El programa de Cuatro es un 'docureality' tan auténtico como un bolso del 'top manta'. Para el caso, lo mismo da: es puro combustible para la audiencia

A estas alturas de la programación, a nadie sorprenderá tropezarse en la pantalla con Los reyes del barrio, emitido por Cuatro en prime time y realizado por La Competencia Producciones. Técnicamente es un docureality, tan auténtico como un bolso del top manta. Para el caso, lo mismo da: es puro combustible para la audiencia. Puestos a ser rigurosos con los expertos en procesar residuos urbanos, el programa trata de respetar las reglas del género: impactar, indignar y, en lo posible, apestar. Lo consigue a medias, solo un rato. Y eso puede ser un problema: habrá que esperar la decisión de la audiencia.

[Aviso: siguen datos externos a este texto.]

-- ==== Sys2Proof/Machine/Dispatch.lean ====
section
/-! DEFINITION. The meaning of every instruction: one arm per constructor of `Instr` (30_encoding.md R144). -/

namespace Sys2Proof.Machine
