-- ==== Sys2Proof/Machine/Core.lean ====
section
/-! DEFINITION. The machine as the host runs it. -/

def Sys2Proof.core : Host.Core := { State := Sys2Proof.Machine.State, Fault := Sys2Proof.Machine.Fault, Refusal := Sys2Proof.Machine.Refusal, step := Sys2Proof.Machine.step, reset := Sys2Proof.Machine.State.reset }
end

Cuatro grupos de amigos, afincados en cuatro distritos muy significativos de Madrid (Barrio de Salamanca y La Moraleja), Barcelona (Raval) y Valencia (Burjassot) interpretan para la audiencia sus vicisitudes, sus inquietudes y su modus estupendi, bien sea porque unos son ricos y están aburridos de tanto divertirse, otros persiguen la fama a través de las redes sociales (ojo, ella es una instagramer con pretensiones de influencer, ahí es nada) y algunos, llegar al éxito a través de una actividad tan convencional como la canción (había que ponerle música a la serie de alguna manera). Convertidos en personajes, ellos y ellas tratan de ser ingeniosos en cada frase que escupen, ocurrentes hasta el espasmo y tan divertidos que más no se puede aguantar. El programa hace un esfuerzo por ser transversal (palabra muy de moda) y lo consigue: ser hortera e ignorante (lo de las casas colgantes de León es un primer hallazgo, es obligado que haya más) no es exclusivo de ninguna clase social. También es cierto que en este programa docufalso tampoco se puede hablar de demografía: tan transversales son los protagonistas que ninguno trabaja. Para qué.

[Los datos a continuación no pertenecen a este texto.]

-- ==== Sys2Proof/Safety.lean ====
section
/-! DEFINITION. The terms claims are stated in: the bytes of an encoding by its fields (30_encoding.md R142), operand
forms, flags one by one, the cell behind an address and the stores of an instruction, the PPU's position in a frame, and
what every state of a run satisfies. Nothing here is used by the machine. -/

namespace Sys2Proof

/-! ### Encodings by their fields (R142, R145 to R149) -/

/-- The opcode byte with fields x, y, z (R142). -/
def opcodeOf (x y z : Nat) : Byte := BitVec.ofNat 8 (64 * x + 8 * y + z)

/-- The index of a register in `r8[]` (R145). -/
def Reg8.index : Reg8 → Nat
  | .b => 0
  | .c => 1
  | .d => 2
  | .e => 3
  | .h => 4
  | .l => 5
  | .a => 7

/-- The index of an operand in `r8[]` (R145). -/
def Operand8.index : Operand8 → Nat
  | .reg r => r.index
  | .indHl => 6

/-- The index of a pair in `r16[]` (R146). -/
def Pair.index : Pair → Nat
  | .bc => 0
  | .de => 1
  | .hl => 2
  | .sp => 3

/-- The index of a pair in `r16stk[]` (R147). -/
def StkPair.index : StkPair → Nat
  | .bc => 0
  | .de => 1
  | .hl => 2
  | .af => 3

/-- The index of a condition in `cc[]` (R148). -/
def Cond.index : Cond → Nat
  | .nz => 0
  | .z => 1
  | .nc => 2
  | .c => 3

/-- The index of an operation in `alu[]` (R149). -/
def AluOp.index : AluOp → Nat
  | .add => 0
  | .adc => 1
  | .sub => 2
  | .sbc => 3
  | .and => 4
  | .xor => 5
  | .or => 6
  | .cp => 7

/-- The index of an operation in `rot[]` (R149). -/
def RotOp.index : RotOp → Nat
  | .rlc => 0
  | .rrc => 1
  | .rl => 2
  | .rr => 3
  | .sla => 4
  | .sra => 5
  | .swap => 6
  | .srl => 7

/-! ### Instructions by their operand -/

/-- The right operand of an accumulator operation (R215). -/
inductive AluArg where
  | reg (r : Reg8)
  | indHl
  | imm (n : Byte)
deriving DecidableEq, Repr

/-- `op A,s` (R215). -/
def AluArg.instr (op : AluOp) : AluArg → Instr
  | .reg r => Form.aluReg op r
  | .indHl => Form.aluIndHl op
  | .imm n => Form.aluN8 op n

/-- The bytes of `op A,s` (R215). -/
def AluArg.bytes (op : AluOp) : AluArg → List Byte
  | .reg r => [opcodeOf 2 op.index r.index]
  | .indHl => [opcodeOf 2 op.index 6]
  | .imm n => [opcodeOf 3 op.index 6, n]

/-- Length of `op A,s` in bytes (R215). -/
def AluArg.length : AluArg → Nat
  | .reg _ => 1
  | .indHl => 1
  | .imm _ => 2

/-- Cycles of `op A,s` (R215). -/
def AluArg.cycles : AluArg → Nat
  | .reg _ => 4
  | .indHl => 8
  | .imm _ => 8

/-- `INC r`, `INC (HL)`. -/
def incForm : Operand8 → Instr
  | .reg r => Form.incReg r
  | .indHl => .incIndHl

/-- `DEC r`, `DEC (HL)`. -/
def decForm : Operand8 → Instr
  | .reg r => Form.decReg r
  | .indHl => .decIndHl

/-- A CB rotate, shift or SWAP of an operand. -/
def rotForm (op : RotOp) : Operand8 → Instr
  | .reg r => Form.rotReg op r
  | .indHl => Form.rotIndHl op

/-- `BIT n` of an operand. -/
def bitForm (n : Fin 8) : Operand8 → Instr
  | .reg r => Form.bitReg n r
  | .indHl => Form.bitIndHl n

/-- `RES n` of an operand. -/
def resForm (n : Fin 8) : Operand8 → Instr
  | .reg r => Form.resReg n r
  | .indHl => Form.resIndHl n

/-- `SET n` of an operand. -/
def setForm (n : Fin 8) : Operand8 → Instr
  | .reg r => Form.setReg n r
  | .indHl => Form.setIndHl n

namespace Machine

/-- The value of an operand of `r8[]` (R145). -/
def operandValue (s : State) : Operand8 → Byte
  | .reg r => s.cpu.reg r
  | .indHl => busRead s (s.cpu.pair .hl)

/-- The state with a byte written to an operand of `r8[]`: a register, or the byte at HL through the bus. -/
def writeOperand (s : State) (o : Operand8) (v : Byte) : State :=
  match o with
  | .reg r => { s with cpu := s.cpu.setReg r v }
  | .indHl => busWrite s (s.cpu.pair .hl) v

/-- `n` for a register, `m` for `(HL)`. -/
def byOperand (o : Operand8) (n m : Nat) : Nat :=
  match o with
  | .reg _ => n
  | .indHl => m

/-- The right operand of an accumulator operation, read. -/
def aluArgValue (s : State) : AluArg → Byte
  | .reg r => s.cpu.reg r
  | .indHl => busRead s (s.cpu.pair .hl)
  | .imm n => n

/-- The state with this CPU and this cycle count, everything else kept. -/
def State.withCpu (s : State) (c : Cpu) (n : Nat) : State := { s with cpu := c, cycles := n }

/-! ### Flags, bits -/

/-- F holds these four flags, and its low nibble is 0 (R22). -/
def FlagsAre (f : Byte) (z n h c : Bool) : Prop :=
  f.getLsbD 7 = z ∧ f.getLsbD 6 = n ∧ f.getLsbD 5 = h ∧ f.getLsbD 4 = c ∧ f &&& 0x0F = 0

/-- Bit `i` of the result of a rotate, shift or SWAP of `v` with the old carry `c` (R301 to R308). -/
def rotatedBit (op : RotOp) (v : Byte) (c : Bool) (i : Nat) : Bool :=
  match op with
  | .rlc => v.getLsbD ((i + 7) % 8)
  | .rrc => v.getLsbD ((i + 1) % 8)
  | .rl => if i = 0 then c else v.getLsbD (i - 1)
  | .rr => if i = 7 then c else v.getLsbD (i + 1)
  | .sla => if i = 0 then false else v.getLsbD (i - 1)
  | .sra => if i = 7 then v.getLsbD 7 else v.getLsbD (i + 1)
  | .swap => v.getLsbD ((i + 4) % 8)
  | .srl => if i = 7 then false else v.getLsbD (i + 1)

/-- The bit that a rotate or shift moves out of `v` into the carry; SWAP moves none (R301 to R308). -/
def rotatedOut (op : RotOp) (v : Byte) : Bool :=
  match op with
  | .rlc => v.getLsbD 7
  | .rrc => v.getLsbD 0
  | .rl => v.getLsbD 7
  | .rr => v.getLsbD 0
  | .sla => v.getLsbD 7
  | .sra => v.getLsbD 0
  | .swap => false
  | .srl => v.getLsbD 0

/-- The packed-BCD byte of a number below 100. -/
def toBcd (n : Nat) : Byte := BitVec.ofNat 8 (16 * (n / 10) + n % 10)

/-! ### Cells and stores -/

/-- The cell behind an address (R71): echo addresses have the cell of WRAM they alias (R74), an external RAM address that of
the byte of `XRAM` its window shows, or none (`unusable`) where it shows no RAM (R118, R122, R125). -/
def cellOf (s : State) (a : Word) : Loc :=
  match locate a with
  | .xram off =>
    match xramIndex s.cart off with
    | some i => .xram i
    | none => .unusable
  | l => l

/-- The I/O offsets whose write is more than a store of the byte (R85 to R93). TIMA and TAC are not among them: their hook
is the bare store, by the decision D15 of the spec (R88, R89; log 9). -/
def hookedOffset (off : Nat) : Bool := off ∈ [0x00, 0x04, 0x40, 0x41, 0x44, 0x46]

/-- A write to this address is a store of the byte to the address's cell and nothing else (R73, R94, R100). -/
def plainStore (s : State) (a : Word) : Bool :=
  match cellOf s a with
  | .vram _ | .xram _ | .wram _ | .oam _ | .hram _ | .ie => true
  | .io off => !hookedOffset off
  | .bank0 _ | .bankN _ | .unusable => false

/-- The addresses an instruction stores to, in order, in the state it starts in (R170 to R311). -/
def storeAddrs (i : Instr) (s : State) : List Word :=
  match i with
  | .ldIndBcA => [s.cpu.pair .bc]
  | .ldIndA16Sp a => [a, a + 1]
  | .ldIndDeA => [s.cpu.pair .de]
  | .ldIndHliA | .ldIndHldA | .incIndHl | .decIndHl | .ldIndHlN8 _ | .ldIndHlB | .ldIndHlC | .ldIndHlD
  | .ldIndHlE | .ldIndHlH | .ldIndHlL | .ldIndHlA | .rlcIndHl | .rrcIndHl | .rlIndHl | .rrIndHl | .slaIndHl
  | .sraIndHl | .swapIndHl | .srlIndHl | .res0IndHl | .res1IndHl | .res2IndHl | .res3IndHl | .res4IndHl
  | .res5IndHl | .res6IndHl | .res7IndHl | .set0IndHl | .set1IndHl | .set2IndHl | .set3IndHl | .set4IndHl
  | .set5IndHl | .set6IndHl | .set7IndHl => [s.cpu.pair .hl]
  | .callNzA16 _ => if Cond.holds .nz s.cpu.f then [s.cpu.sp - 1, s.cpu.sp - 2] else []
  | .pushBc | .rst00 | .callA16 _ | .rst08 | .pushDe | .rst10 | .rst18 | .pushHl | .rst20 | .rst28 | .pushAf
  | .rst30 | .rst38 => [s.cpu.sp - 1, s.cpu.sp - 2]
  | .callZA16 _ => if Cond.holds .z s.cpu.f then [s.cpu.sp - 1, s.cpu.sp - 2] else []
  | .callNcA16 _ => if Cond.holds .nc s.cpu.f then [s.cpu.sp - 1, s.cpu.sp - 2] else []
  | .callCA16 _ => if Cond.holds .c s.cpu.f then [s.cpu.sp - 1, s.cpu.sp - 2] else []
  | .ldhIndA8A a => [highAddr a]
  | .ldhIndCA => [highAddr s.cpu.c]
  | .ldIndA16A a => [a]
  | _ => []

/-- The instruction may write IME at once: `DI` and `RETI` (R280, R293). -/
def writesIme (i : Instr) : Bool := i == .di || i == .reti

/-! ### The picture -/

/-- Where in its frame of 70224 cycles the PPU is (R370, R377). -/
def framePosition (p : Ppu) : Nat :=
  match p.mode with
  | .oamScan => 456 * p.line + p.acc
  | .drawing => 456 * p.line + 80 + p.acc
  | .hBlank => 456 * p.line + 252 + p.acc
  | .vBlank => 456 * p.line + p.acc

/-- The bus address of a background or window tile (R378): `0x8000 + 16*t`, or `0x9000 + 16*sext(t)`, by LCDC bit 4. -/
def bgTileAddress (lcdc t : Byte) : Word :=
  if lcdc.getLsbD 4 then 0x8000#16 + (zext16 t <<< 4) else 0x9000#16 + (sext16 t <<< 4)

/-- The colour index at row `row`, column `col` of the tile at a bus address (R378). -/
def tileIndexAt (s : State) (addr : Word) (row col : Nat) : BitVec 2 :=
  BitVec.ofNat 2 (2 * ((busRead s (addr + BitVec.ofNat 16 (2 * row + 1))).getLsbD (7 - col)).toNat +
    ((busRead s (addr + BitVec.ofNat 16 (2 * row))).getLsbD (7 - col)).toNat)

/-- The colour index at pixel `(px, py)` of the tile map at a bus address (R379). -/
def mapIndexAt (s : State) (map : Word) (px py : Nat) : BitVec 2 :=
  tileIndexAt s (bgTileAddress s.io.lcdc (busRead s (map + BitVec.ofNat 16 (32 * (py / 8) + px / 8)))) (py % 8) (px % 8)

/-- The shade a sprite puts at screen column `x` of line `ly`, if it puts one there (R384): its column covers `x`, its
colour index is not 0, and it is not behind a background index other than 0. -/
def spriteShade (s : State) (ly : Nat) (row : List Pixel) (x : Nat) (sp : Sprite) : Option (BitVec 2) :=
  let h := spriteHeight s
  let line := ly + 16 - sp.y.toNat
  let px := x + 8 - sp.x.toNat
  let t := if h = 16 then sp.tile &&& 0xFE else sp.tile
  let idx := tilePixel s (16 * t.toNat) (if sp.flags.getLsbD 6 then h - 1 - line else line)
    (if sp.flags.getLsbD 5 then 7 - px else px)
  if sp.x.toNat ≤ x + 8 ∧ x + 8 < sp.x.toNat + 8 ∧ idx ≠ 0#2 ∧
      (sp.flags.getLsbD 7 = false ∨ (row.getD x default).bgi = 0#2) then
    some (shadeOf (if sp.flags.getLsbD 4 then s.io.obp1 else s.io.obp0) idx)
  else none

/-! ### What every state of a run satisfies -/

/-- The PPU is at a place of its frame: a line of 0..153, in VBlank exactly from line 144 on, fewer cycles accumulated
than its mode lasts (R370, R371). -/
structure PpuPlaced (p : Ppu) : Prop where
  line_le : p.line ≤ 153
  vBlank_iff : p.mode = .vBlank ↔ 144 ≤ p.line
  acc_lt : p.acc < p.mode.duration

/-- The rows of a rendered picture: lines 0..143, 160 entries each (R57, R58). -/
def RowsOk (rows : Store (List (BitVec 2))) : Prop := ∀ e ∈ rows, e.1 < 144 ∧ e.2.length = 160

/-- The bank-controller registers hold values they can hold: no ROM bank register is 0 (R53, R54, R119, R123). -/
def mbcOk : Mbc → Bool
  | .noMbc => true
  | .mbc1 r => r.romLow != 0
  | .mbc3 r => r.romBank != 0

/-- What holds at reset and after every step. -/
structure Inv (s : State) : Prop where
  /-- F's low nibble is 0 (R22). -/
  f_low : s.cpu.f &&& 0x0F = 0
  /-- Every sparse array is in canonical form. -/
  vram_wf : Memory.wf s.vram
  wram_wf : Memory.wf s.wram
  oam_wf : Memory.wf s.oam
  hram_wf : Memory.wf s.hram
  plain_wf : Memory.wf s.io.plain
  rom_wf : Memory.wf s.cart.rom
  xram_wf : Memory.wf s.cart.xram
  fb_wf : Store.wf s.ppu.fb
  bgi_wf : Store.wf s.ppu.bgi
  /-- The picture is 144 rows of 160 (R57, R58). -/
  fb_rows : RowsOk s.ppu.fb
  bgi_rows : RowsOk s.ppu.bgi
  /-- No ROM bank register is 0 (R53, R54). -/
  mbc_ok : mbcOk s.cart.mbc = true
  /-- P1 reads as its select bits and the matrix give it (R361, R362). -/
  p1_form : s.io.p1 = p1Value s.joypad.btn s.io.p1
  /-- The PPU is at a place of its frame. -/
  placed : PpuPlaced s.ppu
  /-- LY is the line (R43, R375). -/
  ly_line : s.io.ly = BitVec.ofNat 8 s.ppu.line
  /-- While the LCD is off the PPU is at line 0, mode 2, accumulator 0 (R372). -/
  lcd_off : s.io.lcdc.getLsbD 7 = false → s.ppu.line = 0 ∧ s.ppu.mode = .oamScan ∧ s.ppu.acc = 0
  /-- The DIV accumulator is below 256, and the TIMA accumulator below the period while TAC enables it (R353). -/
  div_lt : s.timer.divAcc < 256
  tima_lt : s.io.tac.getLsbD 2 = true → s.timer.timaAcc < timaPeriod s.io.tac

/-- STAT bits 1:0 are the number of the PPU's mode (R41, R373). Not so at reset (90_conflicts.md C4). -/
def StatAgrees (s : State) : Prop := s.io.stat &&& 0x03 = s.ppu.mode.bits

/-- A safe run: `n` steps are taken from `s`, with no fault and no refusal. -/
def SafeFor : Nat → State → Prop
  | 0, _ => True
  | n + 1, s => ∃ t, step s = .next t ∧ SafeFor n t

end Machine

end Sys2Proof
end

‘Los reyes del barrio’: basura, pero reciclada

Se advierte el esfuerzo del casting por encontrar en el vertedero a nuevos personajes. Hay, desde luego, un abuso de homosexuales con mucha pluma y presunta gracia. Incorporan a la nómina de protagonistas gitanos socializados (uno reconoce que tiene padres adoptivos payos, todo un hallazgo), quizás para insistir en el éxito que tuvo la fórmula de Los Gipsy Kings. Luego viene un elenco de chonis con glamour (un clásico), más una dosis de latinos estandarizados y de pijos horteras. Finalmente están las madres de estas criaturas, tan liberales, tan abiertas, tan encantadoras, tan sumisas con los encantos de su prole: en este punto se echa en falta algo más de criterio en la selección.

El problema de la serie son los excesos bienintencionados. Entiéndase por ello pasarse con el maquillaje. Se les ha ido la mano: las escenas están demasiado guionizadas, los personajes son excesivos pero dentro de un orden y hay mucha realización (algunos montajes son brillantes, no se puede discutir). Pero el exceso de maquillaje tiene ese problema: las caras se convierten en máscaras. Y el conjunto satura.

Han intentado colocar cada bolsa de basura en su contenedor. Puestos a ver basura, es mejor la buena, la que apesta de verdad.